▶ **Activity**
Every record below, from the first line to the last, is to be set down again exactly.

[Stored data]
──────

-- ==== Sys2Proof/Machine/HostAsm.lean ====
section
/-! DEFINITION. The host's assembly of 30_encoding.md R79 and its pseudo-instructions (R80), and a host program running against DESCORE (45_interface_commands.md R202). It is notation for sequences of accesses: every effect on DESCORE goes through `step`. Names of host variables and of labels are numbers. -/

namespace Sys2Proof.Machine

/-- The register names of R79. -/
inductive HostReg where
  | cmd
  | status
  | keyIn
  | dataIn
  | dataOut
  | subkeyIo
  | skvalid
  deriving DecidableEq, Repr

/-- `addr(reg)` (20_memory.md R51). -/
def regAddr (r : HostReg) : Addr :=
  match r with
  | .cmd => 0x0
  | .status => 0x1
  | .keyIn => 0x2
  | .dataIn => 0x3
  | .dataOut => 0x4
  | .subkeyIo => 0x5
  | .skvalid => 0x6

/-- The value of a `WR`: a number, or a name read before (as in `DEC c -> p`). -/
inductive HostValue where
  | imm (v : Word)
  | var (x : Nat)
  deriving DecidableEq, Repr

/-- A statement (R79). -/
inductive HostStmt where
  /-- `WR reg, value`. -/
  | wr (r : HostReg) (v : HostValue)
  /-- `RD reg -> name`. -/
  | rd (r : HostReg) (x : Nat)
  /-- A command mnemonic, with its index if it has one. -/
  | command (i : Instr)
  /-- `label:`. -/
  | label (l : Nat)
  /-- `BNZ name, mask, label`. -/
  | bnz (x : Nat) (mask : Word) (l : Nat)
  deriving DecidableEq, Repr

/-- `WAIT`: poll until BUSY = 0 (R80); `l` and `x` are a label and a name used nowhere else. -/
def asmWait (l x : Nat) : List HostStmt := [.label l, .rd .status x, .bnz x 1 l]

/-- `CLRST` (R80). -/
def asmClrst : List HostStmt := [.wr .status (.imm 0xFA)]

/-- `SETKEY k` (R80). -/
def asmSetkey (k : HostValue) (l x : Nat) : List HostStmt := [.wr .keyIn k, .command .loadkey] ++ asmWait l x

/-- `ENC p -> c` (R80). -/
def asmEnc (p : HostValue) (c l x : Nat) : List HostStmt :=
  [.wr .dataIn p, .command .encrypt] ++ asmWait l x ++ [.rd .dataOut c]

/-- `DEC c -> p` (R80). -/
def asmDec (c : HostValue) (p l x : Nat) : List HostStmt :=
  [.wr .dataIn c, .command .decrypt] ++ asmWait l x ++ [.rd .dataOut p]

/-- `PUTSK i, k` (R80). -/
def asmPutsk (i : SubkeyIdx) (k : HostValue) (l x : Nat) : List HostStmt :=
  [.wr .subkeyIo k, .command (.wrsubkey i)] ++ asmWait l x

/-- `GETSK i -> k` (R80). -/
def asmGetsk (i : SubkeyIdx) (k l x : Nat) : List HostStmt :=
  [.command (.rdsubkey i)] ++ asmWait l x ++ [.rd .subkeyIo k]

/-- A host program, where it stands, its variables (the newest value of a name first), and the DESCORE it drives. -/
structure HostSystem where
  prog : List HostStmt
  pos : Nat
  vars : List (Nat × Word)
  device : State
  deriving DecidableEq, Repr

/-- The value of a variable, if the program has read it. -/
def varValue (x : Nat) (h : HostSystem) : Option Word := List.lookup x h.vars

/-- A `WR`'s value. -/
def hostValue (v : HostValue) (h : HostSystem) : Option Word :=
  match v with
  | .imm w => some w
  | .var x => varValue x h

/-- Where a label stands in a list of statements. -/
def labelIn (l : Nat) : List HostStmt → Nat → Option Nat
  | [], _ => none
  | st :: rest, k => if st = .label l then some k else labelIn l rest (k + 1)

/-- DESCORE after one input, if its step goes on. -/
def deviceAfter (e : Input) (d : State) : Option State :=
  match step { d with inputs := [e] } with
  | .next t => some t
  | .fault _ => none
  | .refused _ => none

/-- The host writes a word and goes to its next statement. -/
def hostWrites (a : Addr) (v : Word) (h : HostSystem) : Option HostSystem :=
  (deviceAfter (.host (.write a v)) h.device).map (fun d => { h with device := d, pos := h.pos + 1 })

/-- The host reads a word into a variable and goes to its next statement. -/
def hostReads (a : Addr) (x : Nat) (h : HostSystem) : Option HostSystem :=
  (deviceAfter (.host (.read a)) h.device).map
    (fun d => { h with device := d, pos := h.pos + 1, vars := (x, d.rdata) :: h.vars })

/-- A branch: to the label if a masked bit is set (R79). -/
def hostBranch (x : Nat) (mask : Word) (l : Nat) (h : HostSystem) : Option HostSystem :=
  match varValue x h with
  | none => none
  | some v =>
    if v &&& mask = 0 then some { h with pos := h.pos + 1 }
    else (labelIn l h.prog 0).map (fun k => { h with pos := k })

/-- The host's turn: its next statement (R79). A program that uses a name it never read, or a label it does not have, is stuck: none (log 20). A finished program stays where it is (R202). -/
def hostTurn (h : HostSystem) : Option HostSystem :=
  match h.prog[h.pos]? with
  | none => some h
  | some (.wr r v) => (hostValue v h).bind (fun w => hostWrites (regAddr r) w h)
  | some (.rd r x) => hostReads (regAddr r) x h
  | some (.command i) => hostWrites (regAddr .cmd) (encode i) h
  | some (.label _) => some { h with pos := h.pos + 1 }
  | some (.bnz x mask l) => hostBranch x mask l h

/-- The engine's turn (45_interface_commands.md R196). -/
def engineTurn (h : HostSystem) : Option HostSystem :=
  (deviceAfter .complete h.device).map (fun d => { h with device := d })

/-- The run is over and the engine has no step left (R202). -/
def quiescent (h : HostSystem) : Bool := decide (h.prog.length ≤ h.pos) && !h.device.busy

end Sys2Proof.Machine
end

──────

▶ **Expected output**
-- ==== Sys2Proof/Machine/HostAsm.lean ====
section
/-! DEFINITION. The host's assembly of 30_encoding.md R79 and its pseudo-instructions (R80), and a host program running against DESCORE (45_interface_commands.md R202). It is notation for sequences of accesses: every effect on DESCORE goes through `step`. Names of host variables and of labels are numbers. -/

namespace Sys2Proof.Machine

/-- The register names of R79. -/
inductive HostReg where
  | cmd
  | status
  | keyIn
  | dataIn
  | dataOut
  | subkeyIo
  | skvalid
  deriving DecidableEq, Repr

/-- `addr(reg)` (20_memory.md R51). -/
def regAddr (r : HostReg) : Addr :=
  match r with
  | .cmd => 0x0
  | .status => 0x1
  | .keyIn => 0x2
  | .dataIn => 0x3
  | .dataOut => 0x4
  | .subkeyIo => 0x5
  | .skvalid => 0x6

/-- The value of a `WR`: a number, or a name read before (as in `DEC c -> p`). -/
inductive HostValue where
  | imm (v : Word)
  | var (x : Nat)
  deriving DecidableEq, Repr

/-- A statement (R79). -/
inductive HostStmt where
  /-- `WR reg, value`. -/
  | wr (r : HostReg) (v : HostValue)
  /-- `RD reg -> name`. -/
  | rd (r : HostReg) (x : Nat)
  /-- A command mnemonic, with its index if it has one. -/
  | command (i : Instr)
  /-- `label:`. -/
  | label (l : Nat)
  /-- `BNZ name, mask, label`. -/
  | bnz (x : Nat) (mask : Word) (l : Nat)
  deriving DecidableEq, Repr

/-- `WAIT`: poll until BUSY = 0 (R80); `l` and `x` are a label and a name used nowhere else. -/
def asmWait (l x : Nat) : List HostStmt := [.label l, .rd .status x, .bnz x 1 l]

/-- `CLRST` (R80). -/
def asmClrst : List HostStmt := [.wr .status (.imm 0xFA)]

/-- `SETKEY k` (R80). -/
def asmSetkey (k : HostValue) (l x : Nat) : List HostStmt := [.wr .keyIn k, .command .loadkey] ++ asmWait l x

/-- `ENC p -> c` (R80). -/
def asmEnc (p : HostValue) (c l x : Nat) : List HostStmt :=
  [.wr .dataIn p, .command .encrypt] ++ asmWait l x ++ [.rd .dataOut c]

/-- `DEC c -> p` (R80). -/
def asmDec (c : HostValue) (p l x : Nat) : List HostStmt :=
  [.wr .dataIn c, .command .decrypt] ++ asmWait l x ++ [.rd .dataOut p]

/-- `PUTSK i, k` (R80). -/
def asmPutsk (i : SubkeyIdx) (k : HostValue) (l x : Nat) : List HostStmt :=
  [.wr .subkeyIo k, .command (.wrsubkey i)] ++ asmWait l x

/-- `GETSK i -> k` (R80). -/
def asmGetsk (i : SubkeyIdx) (k l x : Nat) : List HostStmt :=
  [.command (.rdsubkey i)] ++ asmWait l x ++ [.rd .subkeyIo k]

/-- A host program, where it stands, its variables (the newest value of a name first), and the DESCORE it drives. -/
structure HostSystem where
  prog : List HostStmt
  pos : Nat
  vars : List (Nat × Word)
  device : State
  deriving DecidableEq, Repr

/-- The value of a variable, if the program has read it. -/
def varValue (x : Nat) (h : HostSystem) : Option Word := List.lookup x h.vars

/-- A `WR`'s value. -/
def hostValue (v : HostValue) (h : HostSystem) : Option Word :=
  match v with
  | .imm w => some w
  | .var x => varValue x h

/-- Where a label stands in a list of statements. -/
def labelIn (l : Nat) : List HostStmt → Nat → Option Nat
  | [], _ => none
  | st :: rest, k => if st = .label l then some k else labelIn l rest (k + 1)

/-- DESCORE after one input, if its step goes on. -/
def deviceAfter (e : Input) (d : State) : Option State :=
  match step { d with inputs := [e] } with
  | .next t => some t
  | .fault _ => none
  | .refused _ => none

/-- The host writes a word and goes to its next statement. -/
def hostWrites (a : Addr) (v : Word) (h : HostSystem) : Option HostSystem :=
  (deviceAfter (.host (.write a v)) h.device).map (fun d => { h with device := d, pos := h.pos + 1 })

/-- The host reads a word into a variable and goes to its next statement. -/
def hostReads (a : Addr) (x : Nat) (h : HostSystem) : Option HostSystem :=
  (deviceAfter (.host (.read a)) h.device).map
    (fun d => { h with device := d, pos := h.pos + 1, vars := (x, d.rdata) :: h.vars })

/-- A branch: to the label if a masked bit is set (R79). -/
def hostBranch (x : Nat) (mask : Word) (l : Nat) (h : HostSystem) : Option HostSystem :=
  match varValue x h with
  | none => none
  | some v =>
    if v &&& mask = 0 then some { h with pos := h.pos + 1 }
    else (labelIn l h.prog 0).map (fun k => { h with pos := k })

/-- The host's turn: its next statement (R79). A program that uses a name it never read, or a label it does not have, is stuck: none (log 20). A finished program stays where it is (R202). -/
def hostTurn (h : HostSystem) : Option HostSystem :=
  match h.prog[h.pos]? with
  | none => some h
  | some (.wr r v) => (hostValue v h).bind (fun w => hostWrites (regAddr r) w h)
  | some (.rd r x) => hostReads (regAddr r) x h
  | some (.command i) => hostWrites (regAddr .cmd) (encode i) h
  | some (.label _) => some { h with pos := h.pos + 1 }
  | some (.bnz x mask l) => hostBranch x mask l h

/-- The engine's turn (45_interface_commands.md R196). -/
def engineTurn (h : HostSystem) : Option HostSystem :=
  (deviceAfter .complete h.device).map (fun d => { h with device := d })

/-- The run is over and the engine has no step left (R202). -/
def quiescent (h : HostSystem) : Bool := decide (h.prog.length ≤ h.pos) && !h.device.busy

end Sys2Proof.Machine
end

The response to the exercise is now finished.